The legislature’s Appropriations Committee adopted a $55.7 billion two-year budget Tuesday evening that invests in K-12 schools, higher education, child care and other social services — but would require Connecticut to legally exceed its spending cap for the first time since 2007 and reform another key savings program.
The Democratic-controlled panel voted 40-13 to adopt the plan along party lines, which also delays raises for most state employees for one year, cancels pay hikes for constitutional officers, underfunds guaranteed health care benefits for retired workers, and rejects bus and rail fare increases sought by Gov. Ned Lamont.
The committee proposed $27.3 billion for next fiscal year, boosting appropriations more than 4% and exceeding the spending cap — which aligns spending growth with household income and inflation — by $215 million. Its budget would total $28.5 billion in 2026-27, boosting spending by about 5%.
A precursor to final budget negotiations with Lamont, the committee’s spending plan is more of a rough draft this year than it has been in previous years. Any state budget adopted before the regular session ends on June 4 likely will be revised dramatically this summer or fall.
“Government is not a business,” said Rep. Toni E. Walker, D-New Haven, co-chairwoman of the Appropriations Committee. “Government cannot fail. It cannot stop.”
Even before reckoning with shrinking federal aid, committee leaders say they faced difficult decisions after a series of state budget caps forced Connecticut to save excessively for the past eight years, weakening many core services.
“I think that government is what we do — when we need to have it — for those days that are the worst days of all,” said Sen. Cathy Osten, the other co-chairwoman of the committee. “There is a reason for good government, and this budget is a budget that’s about real people with real families and real problems. And I am not willing to let them go and try to figure it out on their own.”
Big investments in education
The committee identified many needs in education, particularly at the local K-12 level.
Legislators pushed back against Lamont earlier this year, ordering $40 million in supplemental aid this fiscal year to local schools to offset what many called a crisis in special education. The School and State Finance Project, a nonpartisan education policy group, estimated districts needed $108 million.

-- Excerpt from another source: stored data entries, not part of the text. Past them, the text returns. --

-- ==== Sys2Proof/Machine/Encoder.lean ====
section
/-! DEFINITION. The command encoder (43_command_encoder): each operation sends one frame or does nothing (R150). -/

namespace Sys2Proof.Machine

/-- `ACT.STOP` (R151): always sends, the guard does not apply (C4, D11). -/
def execActStop (s : State) : Outcome :=
  .next (sendFrame s.cfg.classControl (payloadStop s.cfg) s)

/-- The payload of the control command that moves to `p` (R150): open for 1 (R153), close for 0 (R154), else a move
(R155). -/
def movePayload (c : Config) (p : Rat) : Bytes :=
  if p = 1 then payloadOpen c
  else if p = 0 then payloadClose c
  else payloadSetpos c (targetByte p)

/-- `ACT.SETPOS p` (R152): nothing when `p = POS` (the guard, tested first), else the frame of the move. Outside 0 to 1
the model refuses (R156, U1; log entry 9). -/
def execActSetpos (p : Rat) (s : State) : Outcome :=
  if positionInRange p then
    .next (if p = s.pos then s else sendFrame s.cfg.classControl (movePayload s.cfg p) s)
  else .refused .positionOutOfRange

/-- `POLL` (R158): asks for what `KIND` holds, and leaves `KIND`. -/
def execPoll (s : State) : Outcome :=
  .next (sendFrame s.cfg.classRead (payloadPoll s.cfg s.kind) s)

/-- `POLL.POS` (R159): `KIND` goes back to `GET_POSITION`, which is then asked for. -/
def execPollPos (s : State) : Outcome :=
  .next (sendFrame s.cfg.classRead (payloadPoll s.cfg .getPosition) (s.setKind .getPosition))

end Sys2Proof.Machine
end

The governor has proposed sending schools an extra $40 million annually for special education, but not for another two years. The committee budget released early Tuesday maintained the extra $40 million in state payments in both the 2025-26 and 2026-27 fiscal years.
But during the debate, the committee boosted that figure, recommending $124 million in extra special education grants in each of the next two years.

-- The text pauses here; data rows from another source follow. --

end Sys2Proof.Machine
end

section
/-! SUPPORT. The tables of the ports, of the sent frames and of the status frames, read off the facts above
(30_encoding R75, R76, R82). -/

namespace Sys2Proof

open Sys2Proof.Machine

/-- Settles O1: the decoder's table is that of R82. -/
theorem portCodesDecodeToTheirRows : Obligations.PortCodesDecodeToTheirRows :=
  ⟨fun _ => ⟨rfl, rfl, rfl, rfl, rfl, rfl, rfl, rfl⟩, fun _ => rfl, rfl⟩

/-- Settles O2: each of the frames is the encoding of its row under `REFCFG`, and an encoding is read back. -/
theorem wireFramesOfTheVectorsDecode : Obligations.WireFramesOfTheVectorsDecode :=
  have sent {i : Instr} {f : Bytes} := decodeSent_of_encode (i := i) (f := f) Config.ref_valid
  have received {i : Instr} {f : Bytes} {kind : ReqKind} :=
    decodeReceived_of_encode (i := i) (f := f) (kind := kind) Config.ref_valid
  ⟨sent rfl (by decide +kernel), sent rfl (by decide +kernel), sent rfl (by decide +kernel),
    received rfl rfl (by decide +kernel), received rfl rfl (by decide +kernel),
    received (by decide +kernel) rfl (by decide +kernel), received (by decide +kernel) rfl (by decide +kernel)⟩

/-- Settles O16: each row is `TX.FRAME` of its payload, which emits the frame and clears `READY` (`sendFrame_eq`). -/
theorem sentFramesCarryTheirPayload : Obligations.SentFramesCarryTheirPayload := by
  intro s
  have sends : ∀ k m, execTxFrame k m s = .next { s with
      trace := s.trace ++ [.tx (encodeFrame s.cfg s.cfg.addr0 s.cfg.addr1 k m)], ready := false } :=
    fun k m => congrArg Host.Outcome.next (sendFrame_eq k m s)
  exact ⟨sends _ _, sends _ _, sends _ _, fun _ => sends _ _, sends _ _, sends _ _⟩

/-- Settles O45: the four rows have the empty meaning of R82. -/
theorem nopAndReservedCodesChangeNothing : Obligations.NopAndReservedCodesChangeNothing :=
  fun _ => ⟨rfl, rfl, rfl, rfl⟩

section

variable {s : State} {m : Bytes} {v : Byte} {i : Instr} (hi : i ∈ [Instr.sPos m, .sStat m, .sBad m])
  (hval : statusValue? s.cfg m = some v)

include hi hval

/-- Under `GET_POSITION` a status row reads its value byte as a position (44_interpreter R177, R178). -/
theorem exec_status_of_getPosition (hkind : s.kind = .getPosition) : exec i s = readPosition v s := by
  have hbyte : (ownFrame s.cfg s.cfg.classRead m)[s.cfg.statusValueOffset.toNat]? = some v := hval
  simp only [exec_of_mem_status s hi, interpretStatus, hbyte, hkind]

/-- Under `GET_STATUS` a status row reads its value byte as a status code (44_interpreter R177, R179, R180). -/
theorem exec_status_of_getStatus (hkind : s.kind = .getStatus) : exec i s = readStatus v s := by
  have hbyte : (ownFrame s.cfg s.cfg.classRead m)[s.cfg.statusValueOffset.toNat]? = some v := hval
  simp only [exec_of_mem_status s hi, interpretStatus, hbyte, hkind]

end

/-- The position of the sentinel and of a percentage (44_interpreter R178). -/
theorem positionOfValue_eq_some {v : Byte} {new : Rat}
    (h : (v = 0xFF ∧ new = 1 / 2) ∨ (v.toNat ≤ 100 ∧ new = (v.toNat : Rat) / 100)) : positionOfValue v = some new := by
  obtain ⟨rfl, rfl⟩ | ⟨hv, rfl⟩ := h
  · rfl
  · have hne : v ≠ Config.posUnknown := by
      rintro rfl
      exact absurd hv (by decide)
    rw [positionOfValue, if_neg hne, if_pos hv, percent, Rat.mkRat_eq_div]
    norm_num

/-- The three status codes (44_interpreter R179). -/
theorem opOfCode_eq_some {v : Byte} {o : OpState}
    (h : (v = 0 ∧ o = .idle) ∨ (v = 1 ∧ o = .opening) ∨ (v = 2 ∧ o = .closing)) : opOfCode v = some o := by
  obtain ⟨rfl, rfl⟩ | ⟨rfl, rfl⟩ | ⟨rfl, rfl⟩ := h <;> rfl

/-- Every other code is malformed (44_interpreter R180). -/
theorem opOfCode_eq_none {v : Byte} (h : 3 ≤ v.toNat) : opOfCode v = none := by
  have h0 : v ≠ 0 := by rintro rfl; exact absurd h (by decide)
  have h1 : v ≠ 1 := by rintro rfl; exact absurd h (by decide)
  have h2 : v ≠ 2 := by rintro rfl; exact absurd h (by decide)
  rw [opOfCode, if_neg h0, if_neg h1, if_neg h2]

/-- Settles O31: the three rows are the dispatch of one frame, whose value byte is read as `KIND` says. -/
theorem statusRowsComplete : Obligations.StatusRowsComplete := by
  refine ⟨fun s m hv i hi => ?_, fun s m v hval => ⟨fun hkind new hnew => ?_, fun hkind o ho => ?_, fun hkind h3 => ?_⟩⟩
  · exact (exec_of_mem_status s hi).trans (execDispatch_read (Config.classRead_ne_classControl hv) m).symm
  · rw [exec_status_of_getPosition (by simp) hval hkind, readPosition_eq, positionOfValue_eq_some hnew]
  · rw [exec_status_of_getStatus (by simp) hval hkind, readStatus_eq, opOfCode_eq_some ho]
  · rw [exec_status_of_getStatus (by simp) hval hkind, readStatus_eq, opOfCode_eq_none h3]

end Sys2Proof
end

section
/-! SUPPORT. The algebra of `CRC.STEP` (40_crc R101): injective in the running value and in the byte, and a step by the
low byte shifts the high byte down without the polynomial. -/

namespace Sys2Proof.Machine

@[simp] theorem crcBits_zero (n : Nat) : crcBits n 0 = 0 := by
  induction n with
  | zero => rfl
  | succ n ih => exact ih

theorem crcStep_injective_value (b : Byte) : Function.Injective fun c => crcStep c b :=
  fun _ _ h => (BitVec.xor_left_inj _).1 (crcBits_injective 8 h)

theorem crcStep_injective_byte (c : Word16) : Function.Injective (crcStep c) := by
  intro x y h
  have hw : x.setWidth 16 = y.setWidth 16 := (BitVec.xor_right_inj _).1 (crcBits_injective 8 h)
  simpa using congrArg (BitVec.setWidth 8) hw

/-- Settles O6: the loop is injective and the byte enters by xor; an injective map of a finite type is onto. -/
theorem crcStepIsBijectiveInTheValueAndInjectiveInTheByte :
    Obligations.CrcStepIsBijectiveInTheValueAndInjectiveInTheByte :=
  ⟨fun b => Finite.injective_iff_bijective.1 (crcStep_injective_value b), crcStep_injective_byte⟩

/-- The loop sends zero alone to zero, so a step reaches zero exactly when the byte cancels the value (R106). -/
theorem crcStep_eq_zero_iff {c : Word16} {b : Byte} : crcStep c b = 0 ↔ c = b.setWidth 16 :=
  ((crcBits_injective 8).eq_iff' (crcBits_zero 8)).trans BitVec.xor_eq_zero_iff

/-- An iteration on a value shifted left by one shifts it back, without the polynomial. -/
theorem crcBit_shiftLeft_one {c : Word16} (hc : c.toNat * 2 < 2 ^ 16) : crcBit (c <<< 1) = c := by
  have hlow : (c <<< 1).getLsbD 0 = false := by simp
  rw [crcBit, hlow, if_neg Bool.false_ne_true]
  apply BitVec.eq_of_toNat_eq
  simp only [BitVec.toNat_ushiftRight, BitVec.toNat_shiftLeft, Nat.shiftLeft_eq, Nat.shiftRight_eq_div_pow]
  omega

Democratic legislators, frustrated by Republican calls to keep the plan under the spending cap, proposed the increase to $124 million to test whether the GOP would reject aid to their communities over the cap issue. The amendment passed 45-6 with broad, bipartisan support.
Republicans also offered an amendment to boost special education spending from $40 million to $124 million each year, but to offset that growth with $84 million in annual reductions to funds for public colleges and universities. Democrats rejected that amendment in a vote along party lines.
The Appropriations Committee also pushed back on Lamont over the Education Cost Sharing grant, the main funding program to support local elementary and secondary school operating expenses. The committee proposed an extra $26 million in funding over the next two years combined to ensure that about 80 communities would not face a reduction in ECS as called for under the state’s statutory formula. The system weighs local wealth, enrollment totals and past local education spending in calculating the state’s contribution.
Legislators and the governor also are expected to clash over higher education.
The Appropriations Committee proposed adding about $15 million above current spending in each of the next two years to the Department of Higher Education, chiefly to fund scholarships.
And it added about $280 million over the coming biennium to support the University of Connecticut and its Farmington-based health center, as well as $108 million to back regional state universities and community colleges.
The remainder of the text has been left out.